— What is expected —
Transcribe the records that follow, keeping every word as it stands.

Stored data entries
/-- The damaged set stays ascending (R35). -/
theorem insertNumber_ascending (n : Nat) (ns : List Nat) (h : ns.Pairwise (· < ·)) :
    (insertNumber n ns).Pairwise (· < ·) := by
  induction ns with
  | nil => simp [insertNumber]
  | cons x xs ih =>
    have := mem_insertNumber n xs
    rw [List.pairwise_cons] at h
    unfold insertNumber; split
    · exact List.pairwise_cons.2 h
    · split
      · simp only [List.pairwise_cons, List.mem_cons]; grind
      · rw [List.pairwise_cons]; grind

theorem insertNumber_of_mem (n : Nat) (ns : List Nat) (h : n ∈ ns) (g : ns.Pairwise (· < ·)) : insertNumber n ns = ns := by
  induction ns with
  | nil => simp at h
  | cons x xs ih => rw [List.pairwise_cons] at g; unfold insertNumber; grind

/-! ## Words of a reply -/

theorem optWord_eq_numberAsRead (x : Option Nat) : optWord x = numberAsRead x := by cases x <;> rfl
theorem flagWord_eq_flagAsRead (b : Bool) : flagWord b = flagAsRead b := rfl
theorem labelWords_eq_asRead (l : Label) : labelWords l = l.asRead := rfl

theorem words32_eq_asRead32 (n : Nat) : words32 n = asRead32 (BitVec.ofNat 32 n) := by
  simp only [words32, asRead32, word, List.cons.injEq, and_true]
  constructor <;> apply BitVec.eq_of_toNat_eq <;> simp; omega

theorem words48_eq_asRead48 (n : Nat) : words48 n = asRead48 (BitVec.ofNat 48 n) := by
  simp only [words48, asRead48, word, List.cons.injEq, and_true]
  refine ⟨?_, ?_, ?_⟩ <;> apply BitVec.eq_of_toNat_eq <;> simp <;> omega

theorem words32_toNat (v : BitVec 32) : words32 v.toNat = asRead32 v := by
  rw [words32_eq_asRead32, BitVec.ofNat_toNat, BitVec.setWidth_eq]

theorem optWords32_eq_timeAsRead (t : Option Seconds) : optWords32 t = timeAsRead t := by
  cases t with
  | none => rfl
  | some v => simp [optWords32, timeAsRead, words32_toNat]

theorem Sep.code_word (sp : Sep) : word sp.code = codeIn sepList sp := by cases sp <;> rfl
theorem PageState.code_word (x : PageState) : word x.code = x.asRead := by cases x <;> rfl
theorem LineChoice.code_word (x : LineChoice) : word x.code = codeIn [.a, .b, .either] x := by cases x <;> rfl
theorem Line.code_word (x : Line) : word x.code = codeIn [.a, .b] x := by cases x <;> rfl
theorem Origin.code_word (x : Origin) : word x.code = codeIn [.order, .supersede] x := by cases x <;> rfl
theorem ArbMode.code_word (x : ArbMode) : word x.code = codeIn [.fixed, .rotating, .leastFilled] x := by cases x <;> rfl
theorem FaultKind.code_word (x : FaultKind) : word x.code = codeIn faultKindList x := by cases x <;> rfl
theorem IncidentKind.code_word (x : IncidentKind) : word x.code = codeIn incidentKindList x := by cases x <;> rfl
theorem Disposition.code_word (x : Disposition) : word x.code = codeIn dispositionList x := by cases x <;> rfl
theorem Status.code_word (x : Status) : word x.code = codeIn statusList x := by cases x <;> rfl
theorem Channel.stateCode_word (c : Channel) : word c.stateCode = c.stateAsRead := by
  unfold Channel.stateCode Channel.stateAsRead
  cases c.exposure with
  | none => rfl
  | some e => cases h : e.phase <;> simp [h] <;> rfl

— Exercise result —
/-- The damaged set stays ascending (R35). -/
theorem insertNumber_ascending (n : Nat) (ns : List Nat) (h : ns.Pairwise (· < ·)) :
    (insertNumber n ns).Pairwise (· < ·) := by
  induction ns with
  | nil => simp [insertNumber]
  | cons x xs ih =>
    have := mem_insertNumber n xs
    rw [List.pairwise_cons] at h
    unfold insertNumber; split
    · exact List.pairwise_cons.2 h
    · split
      · simp only [List.pairwise_cons, List.mem_cons]; grind
      · rw [List.pairwise_cons]; grind

theorem insertNumber_of_mem (n : Nat) (ns : List Nat) (h : n ∈ ns) (g : ns.Pairwise (· < ·)) : insertNumber n ns = ns := by
  induction ns with
  | nil => simp at h
  | cons x xs ih => rw [List.pairwise_cons] at g; unfold insertNumber; grind

/-! ## Words of a reply -/

theorem optWord_eq_numberAsRead (x : Option Nat) : optWord x = numberAsRead x := by cases x <;> rfl
theorem flagWord_eq_flagAsRead (b : Bool) : flagWord b = flagAsRead b := rfl
theorem labelWords_eq_asRead (l : Label) : labelWords l = l.asRead := rfl

theorem words32_eq_asRead32 (n : Nat) : words32 n = asRead32 (BitVec.ofNat 32 n) := by
  simp only [words32, asRead32, word, List.cons.injEq, and_true]
  constructor <;> apply BitVec.eq_of_toNat_eq <;> simp; omega

theorem words48_eq_asRead48 (n : Nat) : words48 n = asRead48 (BitVec.ofNat 48 n) := by
  simp only [words48, asRead48, word, List.cons.injEq, and_true]
  refine ⟨?_, ?_, ?_⟩ <;> apply BitVec.eq_of_toNat_eq <;> simp <;> omega

theorem words32_toNat (v : BitVec 32) : words32 v.toNat = asRead32 v := by
  rw [words32_eq_asRead32, BitVec.ofNat_toNat, BitVec.setWidth_eq]

theorem optWords32_eq_timeAsRead (t : Option Seconds) : optWords32 t = timeAsRead t := by
  cases t with
  | none => rfl
  | some v => simp [optWords32, timeAsRead, words32_toNat]

theorem Sep.code_word (sp : Sep) : word sp.code = codeIn sepList sp := by cases sp <;> rfl
theorem PageState.code_word (x : PageState) : word x.code = x.asRead := by cases x <;> rfl
theorem LineChoice.code_word (x : LineChoice) : word x.code = codeIn [.a, .b, .either] x := by cases x <;> rfl
theorem Line.code_word (x : Line) : word x.code = codeIn [.a, .b] x := by cases x <;> rfl
theorem Origin.code_word (x : Origin) : word x.code = codeIn [.order, .supersede] x := by cases x <;> rfl
theorem ArbMode.code_word (x : ArbMode) : word x.code = codeIn [.fixed, .rotating, .leastFilled] x := by cases x <;> rfl
theorem FaultKind.code_word (x : FaultKind) : word x.code = codeIn faultKindList x := by cases x <;> rfl
theorem IncidentKind.code_word (x : IncidentKind) : word x.code = codeIn incidentKindList x := by cases x <;> rfl
theorem Disposition.code_word (x : Disposition) : word x.code = codeIn dispositionList x := by cases x <;> rfl
theorem Status.code_word (x : Status) : word x.code = codeIn statusList x := by cases x <;> rfl
theorem Channel.stateCode_word (c : Channel) : word c.stateCode = c.stateAsRead := by
  unfold Channel.stateCode Channel.stateAsRead
  cases c.exposure with
  | none => rfl
  | some e => cases h : e.phase <;> simp [h] <;> rfl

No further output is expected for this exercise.